In sum: The world of AI today is framed by a set of unknowns — known unknowns and unknown unknowns — where technological innovation interacts with the potential for a total loss of human control.



There is a clear awareness in the international community of the challenges and opportunities, as well as the problems and perils of AI, and many are seeking ways of managing their approach to AI. At least 20 countries have announced formal strategies to promote the use and development of AI. No two strategies are alike, however there are common themes even among countries who focus on different aspects of AI policy. The most common themes addressed pertain to:

  • Scientific research,
  • Talent development,
  • Skills and education,
  • Public and private sector adoption,
  • Ethics and inclusion,
  • Standards and regulations, and
  • Data and digital infrastructure.

Concurrently, AI is becoming a focus for foreign policy and international cooperation – for both developed and developing states. There is a shared view that no country will be able to compete or meet the needs of its citizens without substantial AI capability.

More important, many countries are now involved in technology leapfrogging rather than in replicating known trajectories of the past century. It is no longer expected, nor is it necessary, to replicate the stages of economic development of the west —one phase at a time. Countries now frame their own priorities and strategies.

In sum, all countries are going through a common experience of adapting to and managing unknowns.  This commonality of shared elements result in a welcoming international atmosphere for a Social Contract 2020. What is the Social Contract 2020?



There is a long tradition of consensus-based social order founded on cohesion and not use of force nor formal regulation or legislation. It is a necessary precursor for managing change and responding to societal needs.

 The foundational questions are:  what, why, why and how?


A social contract is about supporting a course of action. It is inclusive and equitable. It focuses on the relationships among people, governments, and other key entities in society.
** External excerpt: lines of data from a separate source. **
-- ==== Sys2Proof/Certificates/Slice0/Obligations.lean ====
section
/-! DEFINITION. The statements for the provers: what the commands do, rule by rule, each with its frame. -/

section Statements

open Sys2Proof Sys2Proof.Machine

/-! ### The queue, the idle tick and the whole machine -/

/-- A step on a state with a command at the front of its queue is exec of that command on the state with the queue's
rest. -/
def Obligations.StepRunsFront : Prop :=
  ∀ (c : Instr) (rest : List Instr) (s : State), step { s with pending := c :: rest } = exec c { s with pending := rest }

/-! ### Chapter 02: time and stress phase -/

/-- R37, R38: an edge of TBREF is measured while EN is 1. The frequency error goes to TP_TBREF_ERR, a discipline in
FREE or HOLDOVER begins to ACQUIRE, LOCKED falls back to ACQUIRE beyond ±1 ppb, and the trim stays within its limit,
or untouched on a domain member other than the root; a needed trim beyond the limit ends LOCKED and the wait for it. Ten
seconds within ±1 ppb lock. 1 µs without an edge sets
TBREF_LOST with its counter and goes from LOCKED to HOLDOVER with the trim kept, from ACQUIRE to FREE with trim 0. -/
def Obligations.TimebaseDiscipline : Prop :=
  (∀ (s : State) (err need : BitVec 32), s.on TP_TBREF_CTL_EN → s.on CK_STAT_HOLDOVER = false →
    RunsTo (exec (.tbrefEdge err need) s) fun t =>
    t.tp.tbLast = some s.time ∧ t.getInt TP_TBREF_ERR_ERR = err.toInt ∧
    (s.get TP_STATUS_TB_STATE = tbFree ∨ s.get TP_STATUS_TB_STATE = tbHoldover → t.get TP_STATUS_TB_STATE = tbAcquire) ∧
    (s.get TP_STATUS_TB_STATE = tbLocked → 10 < err.toInt → t.get TP_STATUS_TB_STATE = tbAcquire) ∧
    (trimLimit < need.toInt → t.tp.tbGood = none ∧
      (s.get TP_STATUS_TB_STATE = tbLocked → t.get TP_STATUS_TB_STATE = tbAcquire)) ∧
    (s.isMember → s.isRoot = false → t.get TP_TBREF_TRIM_TRIM = s.get TP_TBREF_TRIM_TRIM) ∧
    (s.isRoot → trimLimit < need.toInt → t.getInt TP_TBREF_TRIM_TRIM = trimLimit) ∧
    (s.isRoot → -trimLimit ≤ t.getInt TP_TBREF_TRIM_TRIM ∧ t.getInt TP_TBREF_TRIM_TRIM ≤ trimLimit) ∧
    Frame s t [.tp, .free] (· ∈ [TP_STATUS_TB_STATE, TP_TBREF_ERR_ERR, TP_TBREF_TRIM_TRIM])) ∧
  (∀ (s : State) (since : Time), s.get TP_STATUS_TB_STATE = tbAcquire → s.tp.tbGood = some since →
    16000000000 ≤ s.since since → RunsTo (exec .disciplineLock s) fun t =>
    t.get TP_STATUS_TB_STATE = tbLocked ∧ Frame s t [] (· ∈ [TP_STATUS_TB_STATE])) ∧
  (∀ (s : State) (last : Time), s.on TP_TBREF_CTL_EN → s.tp.tbLast = some last → 1600 ≤ s.since last →
    RunsTo (exec .tbrefLost s) fun t =>
    t.get TP_FLAGS_TBREF_LOST = 1 ∧ t.get TP_CNT2_TBREF_LOST = min (s.get TP_CNT2_TBREF_LOST + 1) 65535 ∧
    (s.get TP_STATUS_TB_STATE = tbLocked →
      t.get TP_STATUS_TB_STATE = tbHoldover ∧ t.get TP_TBREF_TRIM_TRIM = s.get TP_TBREF_TRIM_TRIM) ∧
    (s.get TP_STATUS_TB_STATE = tbAcquire → t.get TP_STATUS_TB_STATE = tbFree ∧ t.get TP_TBREF_TRIM_TRIM = 0) ∧
    Frame s t [.tp] (· ∈ [TP_STATUS_TB_STATE, TP_TBREF_ERR_ERR, TP_TBREF_TRIM_TRIM, TP_FLAGS_TBREF_LOST,
      TP_CNT2_TBREF_LOST]))
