@[simp] theorem State.incr_time (s : State) (x : Fld) : (s.incr x).time = s.time := State.set_time ..
@[simp] theorem State.incr_staged (s : State) (x : Fld) : (s.incr x).staged = s.staged := State.set_staged ..
@[simp] theorem State.incr_die (s : State) (x : Fld) : (s.incr x).die = s.die := State.set_die ..
@[simp] theorem State.incr_mem (s : State) (x : Fld) : (s.incr x).mem = s.mem := State.set_mem ..
@[simp] theorem State.incr_tp (s : State) (x : Fld) : (s.incr x).tp = s.tp := State.set_tp ..
@[simp] theorem State.incr_groups (s : State) (x : Fld) : (s.incr x).groups = s.groups := State.set_groups ..
@[simp] theorem State.incr_engines (s : State) (x : Fld) : (s.incr x).engines = s.engines := State.set_engines ..
@[simp] theorem State.incr_hi (s : State) (x : Fld) : (s.incr x).hi = s.hi := State.set_hi ..
@[simp] theorem State.incr_sn (s : State) (x : Fld) : (s.incr x).sn = s.sn := State.set_sn ..
@[simp] theorem State.incr_cm (s : State) (x : Fld) : (s.incr x).cm = s.cm := State.set_cm ..
@[simp] theorem State.incr_ballot (s : State) (x : Fld) : (s.incr x).ballot = s.ballot := State.set_ballot ..
@[simp] theorem State.incr_dg (s : State) (x : Fld) : (s.incr x).dg = s.dg := State.set_dg ..
@[simp] theorem State.incr_cl (s : State) (x : Fld) : (s.incr x).cl = s.cl := State.set_cl ..
@[simp] theorem State.incr_tw (s : State) (x : Fld) : (s.incr x).tw = s.tw := State.set_tw ..
@[simp] theorem State.incr_sys (s : State) (x : Fld) : (s.incr x).sys = s.sys := State.set_sys ..
@[simp] theorem State.incr_trigs (s : State) (x : Fld) : (s.incr x).trigs = s.trigs := State.set_trigs ..
@[simp] theorem State.incr_trigOut (s : State) (x : Fld) : (s.incr x).trigOut = s.trigOut := State.set_trigOut ..
@[simp] theorem State.incr_slotAt (s : State) (x : Fld) : (s.incr x).slotAt = s.slotAt := State.set_slotAt ..
@[simp] theorem State.incr_imgEntries (s : State) (x : Fld) : (s.incr x).imgEntries = s.imgEntries := State.set_imgEntries ..
@[simp] theorem State.incr_imgDisp (s : State) (x : Fld) : (s.incr x).imgDisp = s.imgDisp := State.set_imgDisp ..
@[simp] theorem State.incr_cs (s : State) (x : Fld) : (s.incr x).cs = s.cs := State.set_cs ..
@[simp] theorem State.incr_disp (s : State) (x : Fld) : (s.incr x).disp = s.disp := State.set_disp ..
@[simp] theorem State.incr_raised (s : State) (x : Fld) : (s.incr x).raised = s.raised := State.set_raised ..
@[simp] theorem State.incr_out (s : State) (x : Fld) : (s.incr x).out = s.out := State.set_out ..
@[simp] theorem State.incr_free (s : State) (x : Fld) : (s.incr x).free = s.free := State.set_free ..
@[simp] theorem State.incr_pending (s : State) (x : Fld) : (s.incr x).pending = s.pending := State.set_pending ..

@[simp] theorem State.note_time (s : State) (a i : Nat) : (s.note a i).time = s.time := by rfl
@[simp] theorem State.note_live (s : State) (a i : Nat) : (s.note a i).live = s.live := by rfl
@[simp] theorem State.note_staged (s : State) (a i : Nat) : (s.note a i).staged = s.staged := by rfl
@[simp] theorem State.note_die (s : State) (a i : Nat) : (s.note a i).die = s.die := by rfl
@[simp] theorem State.note_mem (s : State) (a i : Nat) : (s.note a i).mem = s.mem := by rfl
@[simp] theorem State.note_tp (s : State) (a i : Nat) : (s.note a i).tp = s.tp := by rfl
@[simp] theorem State.note_groups (s : State) (a i : Nat) : (s.note a i).groups = s.groups := by rfl
@[simp] theorem State.note_engines (s : State) (a i : Nat) : (s.note a i).engines = s.engines := by rfl
@[simp] theorem State.note_hi (s : State) (a i : Nat) : (s.note a i).hi = s.hi := by rfl
@[simp] theorem State.note_sn (s : State) (a i : Nat) : (s.note a i).sn = s.sn := by rfl
@[simp] theorem State.note_cm (s : State) (a i : Nat) : (s.note a i).cm = s.cm := by rfl
@[simp] theorem State.note_ballot (s : State) (a i : Nat) : (s.note a i).ballot = s.ballot := by rfl
@[simp] theorem State.note_dg (s : State) (a i : Nat) : (s.note a i).dg = s.dg := by rfl
@[simp] theorem State.note_cl (s : State) (a i : Nat) : (s.note a i).cl = s.cl := by rfl
@[simp] theorem State.note_tw (s : State) (a i : Nat) : (s.note a i).tw = s.tw := by rfl
@[simp] theorem State.note_sys (s : State) (a i : Nat) : (s.note a i).sys = s.sys := by rfl
@[simp] theorem State.note_trigs (s : State) (a i : Nat) : (s.note a i).trigs = s.trigs := by rfl
@[simp] theorem State.note_trigOut (s : State) (a i : Nat) : (s.note a i).trigOut = s.trigOut := by rfl
@[simp] theorem State.note_slotAt (s : State) (a i : Nat) : (s.note a i).slotAt = s.slotAt := by rfl
@[simp] theorem State.note_imgEntries (s : State) (a i : Nat) : (s.note a i).imgEntries = s.imgEntries := by rfl
@[simp] theorem State.note_imgDisp (s : State) (a i : Nat) : (s.note a i).imgDisp = s.imgDisp := by rfl
@[simp] theorem State.note_cs (s : State) (a i : Nat) : (s.note a i).cs = s.cs := by rfl
@[simp] theorem State.note_disp (s : State) (a i : Nat) : (s.note a i).disp = s.disp := by rfl
@[simp] theorem State.note_out (s : State) (a i : Nat) : (s.note a i).out = s.out := by rfl
@[simp] theorem State.note_free (s : State) (a i : Nat) : (s.note a i).free = s.free := by rfl
@[simp] theorem State.note_pending (s : State) (a i : Nat) : (s.note a i).pending = s.pending := by rfl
To articulate the concerns and find common convergences. And to frame ways of addressing and managing potential threats.


In today’s world, participants in the Social Contract 2020 involve:

  • Individuals as citizens and members of a community
  • Governments who execute citizen goals
  • Corporate and private entities whose operations involve

Business rights and responsibilities

  • Civil society that transcends the above
  • Innovators of AI and related technologies, and
  • Analysts of ethics and responsibility. None of the above can be “left out.”

Each of these constitutes a distinct center of power and influence.


The starting point consists of three foundational principles for powerful international cooperation that provide solid anchors for the Social Contract 2020:

(1) Precautionary Principle for Innovations and Applications:

The precautionary principle is well established internationally. It does not impede innovation, but supports it. It does not push for regulation, but supports initiatives to explore the unknown with care and caution.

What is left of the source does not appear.